KnigaRead.com/
KnigaRead.com » Фантастика и фэнтези » Юмористическая фантастика » Андрей Синицын - Новые мифы мегаполиса (Антология)

Андрей Синицын - Новые мифы мегаполиса (Антология)

На нашем сайте KnigaRead.com Вы можете абсолютно бесплатно читать книгу онлайн Андрей Синицын, "Новые мифы мегаполиса (Антология)" бесплатно, без регистрации.
Перейти на страницу:

«Поплывшие» девчонки выделывали такое, чего, наверное, никогда бы не сделали по трезвости. Причём, как заверял Лисицын, наутро мало что смогли бы рассказать.

Воспоминания — это сон…

Дожить до утра не дал парень по имени Вася, сожитель Белкиной. Явился среди ночи, открыв дверь своим ключом. Откуда и зачем у него ключ от чужой квартиры? Не иначе, собирался при случае обнести богатеньких ротозеев. А чего ещё ожидать от ничтожества, от лузера, озабоченного в жизни только одним: как срубить деньжат на прокорм безмозглого тела.

Он прогулялся по квартире, тупо собирая раскиданное бельё, пока не оказался в спальне. Тут-то Белкина и очнулась — словно почуяла. Вскочила, трогательно прикрывшись простынёй, сдёрнутой с Барсукова.

Молчание тянулось добрую минуту. Компания мучительно трезвела.

— Мобильники не отвечали, — объяснил пришелец, глядя в пол. — Ни твой, ни у твоих друзей. И городской телефон не снимали.

— Васенька… — сказала Белкина.

— Нормально. — Он попытался улыбнуться. — Жизнь удалась.

— Васенька, подожди!

Он ушёл, громко шаркая. Поднимать ноги — не оказалось сил.

Белкина бросилась было следом, но встала на пороге комнаты, растерянно озирая себя. Потом она странно посмотрела на всех оставшихся и ушла почему-то совсем не в ту сторону — в холл.

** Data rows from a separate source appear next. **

/-- CLOCK-SET. -/
def execClockSet (year month day hour minute second : Nat) (s : State) : Host.Outcome State Fault Refusal :=
  request (.clockSet year month day hour minute second) s

/-- CLOCK-READ. -/
def execClockRead (s : State) : Host.Outcome State Fault Refusal :=
  request .clockRead s

/-- TABLE-OPEN. -/
def execTableOpen (date : Date) (dayType : Coded DayType) (darkUntil darkFrom version : Nat) (s : State) :
    Host.Outcome State Fault Refusal :=
  request (.tableOpen date dayType darkUntil darkFrom version) s

/-- TABLE-ADD. -/
def execTableAdd (number : Nat) (direction : Coded Direction) (minute platform : Nat) (calls : List Nat) (s : State)
    : Host.Outcome State Fault Refusal :=
  request (.tableAdd number direction minute platform calls) s

/-- TABLE-CLOSE. -/
def execTableClose (s : State) : Host.Outcome State Fault Refusal :=
  request .tableClose s

/-- TABLE-DROP. -/
def execTableDrop (s : State) : Host.Outcome State Fault Refusal :=
  request .tableDrop s

/-- TABLE-PROMOTE. -/
def execTablePromote (version : Nat) (s : State) : Host.Outcome State Fault Refusal :=
  request (.tablePromote version) s

/-- TABLE-READ. -/
def execTableRead (selector : Coded TableSel) (index : Nat) (s : State) : Host.Outcome State Fault Refusal :=
  request (.tableRead selector index) s

/-- SERVICE-SETTINGS. -/
def execServiceSettings (grace window margin : Option Nat) (s : State) : Host.Outcome State Fault Refusal :=
  request (.serviceSettings grace window margin) s

/-- RUNNING. -/
def execRunning (number stamp : Nat) (kind : Coded RunKind) (argument : Int) (s : State) : Host.Outcome State Fault
    Refusal :=
  request (.running number stamp kind argument) s

/-- TARIFF-OPEN. -/
def execTariffOpen (version : Nat) (date : Date) (s : State) : Host.Outcome State Fault Refusal :=
  request (.tariffOpen version date) s

/-- TARIFF-STATION. -/
def execTariffStation (code : Nat) (name : Text) (distance : Nat) (side : Coded Direction) (s : State) : Host.Outcome
    State Fault Refusal :=
  request (.tariffStation code name distance side) s

/-- TARIFF-RULES. -/
def execTariffRules (rules : Rules) (s : State) : Host.Outcome State Fault Refusal :=
  request (.tariffRules rules) s

/-- TARIFF-CLOSE. -/
def execTariffClose (s : State) : Host.Outcome State Fault Refusal :=
  request .tariffClose s

/-- TARIFF-READ. -/
def execTariffRead (selector : Coded TariffSel) (part : Coded TariffPart) (index : Nat) (s : State) : Host.Outcome
    State Fault Refusal :=
  request (.tariffRead selector part index) s

/-- FARE-TRIAL. -/
def execFareTrial (selector : Coded TariffSel) (code : Nat) (ticket : Coded TicketType) (cls quantity : Nat) (peak :
    Coded PeakSel) (s : State) : Host.Outcome State Fault Refusal :=
  request (.fareTrial selector code ticket cls quantity peak) s

/-- SALE-QUOTE. -/
def execSaleQuote (code : Nat) (ticket : Coded TicketType) (cls quantity : Nat) (selector : Coded ServiceSel)
    (service : Option Nat) (s : State) : Host.Outcome State Fault Refusal :=
  request (.saleQuote code ticket cls quantity selector service) s

/-- SALE-COMMIT. -/
def execSaleCommit (payment : Coded Payment) (reference : Option Text) (s : State) : Host.Outcome State Fault Refusal
    :=
  request (.saleCommit payment reference) s

/-- SALE-PRINTED. -/
def execSalePrinted (serial : Nat) (outcome : Coded PrintOutcome) (s : State) : Host.Outcome State Fault Refusal :=
  request (.salePrinted serial outcome) s

/-- SALE-CANCEL. -/
def execSaleCancel (s : State) : Host.Outcome State Fault Refusal :=
  request .saleCancel s

/-- SALE-STATUS. -/
def execSaleStatus (s : State) : Host.Outcome State Fault Refusal :=
  request .saleStatus s

/-- SALES-CLOSE. -/
def execSalesClose (s : State) : Host.Outcome State Fault Refusal :=
  request .salesClose s

/-- SALES-OPEN. -/
def execSalesOpen (s : State) : Host.Outcome State Fault Refusal :=
  request .salesOpen s

/-- SALE-SETTINGS. -/
def execSaleSettings (kinds : Option (List (Coded Payment))) (types : Option (List (Coded TicketType))) (s : State) :
    Host.Outcome State Fault Refusal :=
  request (.saleSettings kinds types) s

/-- JOURNAL-READ. -/
def execJournalRead (fromSerial count : Nat) (s : State) : Host.Outcome State Fault Refusal :=
  request (.journalRead fromSerial count) s

/-- JOURNAL-RELEASE. -/
def execJournalRelease (through : Nat) (s : State) : Host.Outcome State Fault Refusal :=
  request (.journalRelease through) s

/-- TAKINGS-READ. -/
def execTakingsRead (s : State) : Host.Outcome State Fault Refusal :=
  request .takingsRead s

/-- JOURNAL-SETTINGS. -/
def execJournalSettings (low : Option Nat) (s : State) : Host.Outcome State Fault Refusal :=
  request (.journalSettings low) s

/-- PANEL-PROFILE. -/
def execPanelProfile (address : Nat) (presence : Option (Coded Bool)) (kind : Option (Coded PanelKind)) (rows :
    Option Nat) (filter : Option (Coded DirFilter)) (threshold : Option Nat) (s : State) : Host.Outcome State Fault
    Refusal :=
  request (.panelProfile address presence kind rows filter threshold) s

/-- BOARD-TEXT. -/
def execBoardText (id : Nat) (priority : Coded MsgPriority) (lines : List Text) (expiry : Option Nat) (s : State) :
    Host.Outcome State Fault Refusal :=
  request (.boardText id priority lines expiry) s

/-- BOARD-TEXT-DROP. -/
def execBoardTextDrop (id : Option Nat) (s : State) : Host.Outcome State Fault Refusal :=
  request (.boardTextDrop id) s

/-- BOARD-REFRESH. -/
def execBoardRefresh (address : Option Nat) (urgent : Coded Bool) (s : State) : Host.Outcome State Fault Refusal :=
  request (.boardRefresh address urgent) s

/-- BOARD-STATUS. -/
def execBoardStatus (s : State) : Host.Outcome State Fault Refusal :=
  request .boardStatus s

/-- PANEL-RESET. -/
def execPanelReset (address : Nat) (s : State) : Host.Outcome State Fault Refusal :=
  request (.panelReset address) s

/-- PANEL-STATUS. -/
def execPanelStatus (s : State) : Host.Outcome State Fault Refusal :=
  request .panelStatus s

/-- LEVEL-TABLE. -/
def execLevelTable (selector : Coded Level) (draw rate depth rotation lamp timeout : Option Nat) (s : State) :
    Host.Outcome State Fault Refusal :=
  request (.levelTable selector draw rate depth rotation lamp timeout) s

/-- LEVEL-CEILING. -/
def execLevelCeiling (value : Option Nat) (s : State) : Host.Outcome State Fault Refusal :=
  request (.levelCeiling value) s

/-- LEVEL-LIMIT. -/
def execLevelLimit (value : LimitField) (s : State) : Host.Outcome State Fault Refusal :=
  request (.levelLimit value) s

/-- SUPPLY-CAPACITY. -/
def execSupplyCapacity (current : Option Nat) (s : State) : Host.Outcome State Fault Refusal :=
  request (.supplyCapacity current) s

/-- SUPPLY-REPORT. -/
def execSupplyReport (charge : Int) (s : State) : Host.Outcome State Fault Refusal :=
  request (.supplyReport charge) s

/-- ENERGY-SETTINGS. -/
def execEnergySettings (quietStart quietEnd raiseSettle dormantSettle : Option Nat) (s : State) : Host.Outcome State
    Fault Refusal :=
  request (.energySettings quietStart quietEnd raiseSettle dormantSettle) s

/-- ENERGY-STATUS. -/
def execEnergyStatus (s : State) : Host.Outcome State Fault Refusal :=
  request .energyStatus s

/-- ACTIVITY. -/
def execActivity (s : State) : Host.Outcome State Fault Refusal :=
  request .activity s

/-- WAKE-CONFIG. -/
def execWakeConfig (fields : WakeFields) (s : State) : Host.Outcome State Fault Refusal :=
  request (.wakeConfig fields) s

/-- WAKE-STATUS. -/
def execWakeStatus (s : State) : Host.Outcome State Fault Refusal :=
  request .wakeStatus s

end Sys2Proof.Machine
end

— Разведка обосра… в общем, случился досадный сбой, — изрёк Лисицын, потянувшись.

Лосева тычком свалила его с кровати.

— Кретин!

— А чего? Это была грустная, а также печальная шутка.

Лосева сорвала с вешалки мамин халатик, влезла в него, с трудом попадая руками, подпоясалась… в общем, опоздала. Бежать надо было сразу. Когда из холла выплеснулось её отчаянное: «Куда?!! Что ты делаешь?!!», когда призыв не дурить превратился в визг, Лисицын выразился кратко:

— Делаем ноги.


А ведь она и вправду решает, спасать меня или нет, внезапно понял Барсуков, обмирая от ужаса. Решает, достоин ли. Тянет время, испытывает меня, а сама думает, изучает червяка под своими ногами… взвешивает «за» и «против»… Он еле удержался, чтобы не завопить.

Кто ты для маленькой, хлебнувшей горя девочки? Чужак. Возможно — враг, о чём сам не подозреваешь. И как добиться, чтобы она отнеслась к тебе, как к родному? Как к брату? Вот вопрос…

Да очень просто, подумал Барсуков — и поразился возникшей в голове ясности. Для начала нужно полюбить её как сестру…

Боже, что за бред?

— Мозги зависают, — признался он растерянно. — Замкнуло что-то. Если честно, я боюсь тебя больше, чем этого пакостного песка.

— А что со мной не так?

— Да всё! Как с инопланетянкой говорю.

Она состроила рожу.

— «Инопланетянка»! Ты смешной… Отец мой спился, и мама его бросила. Он замёрз на улице, пьяный был. Мама умерла, когда меня рожала. Моему брату было тогда лет десять. Меня отдали в Дом малютки, брата в детдом. Он придумал себе, что в смерти мамы виновата я: не родилась бы — ничего бы не случилось. Так что больше я его не видела… Это мне всё классная рассказала — в воспитательных целях.

— Педагог херов… Ты давно сбежала?

— Последний раз в марте. Тошно там, сил нет терпеть.

— И сколько тебе лет?

— Было написано — одиннадцать. На самом деле, наверное, больше. Ну и как тебе история?

— Ужас.

— Обычная, по-моему…

Да уж, обычная. Пустяки, дело житейское, как вещал один сказочный ёптимист.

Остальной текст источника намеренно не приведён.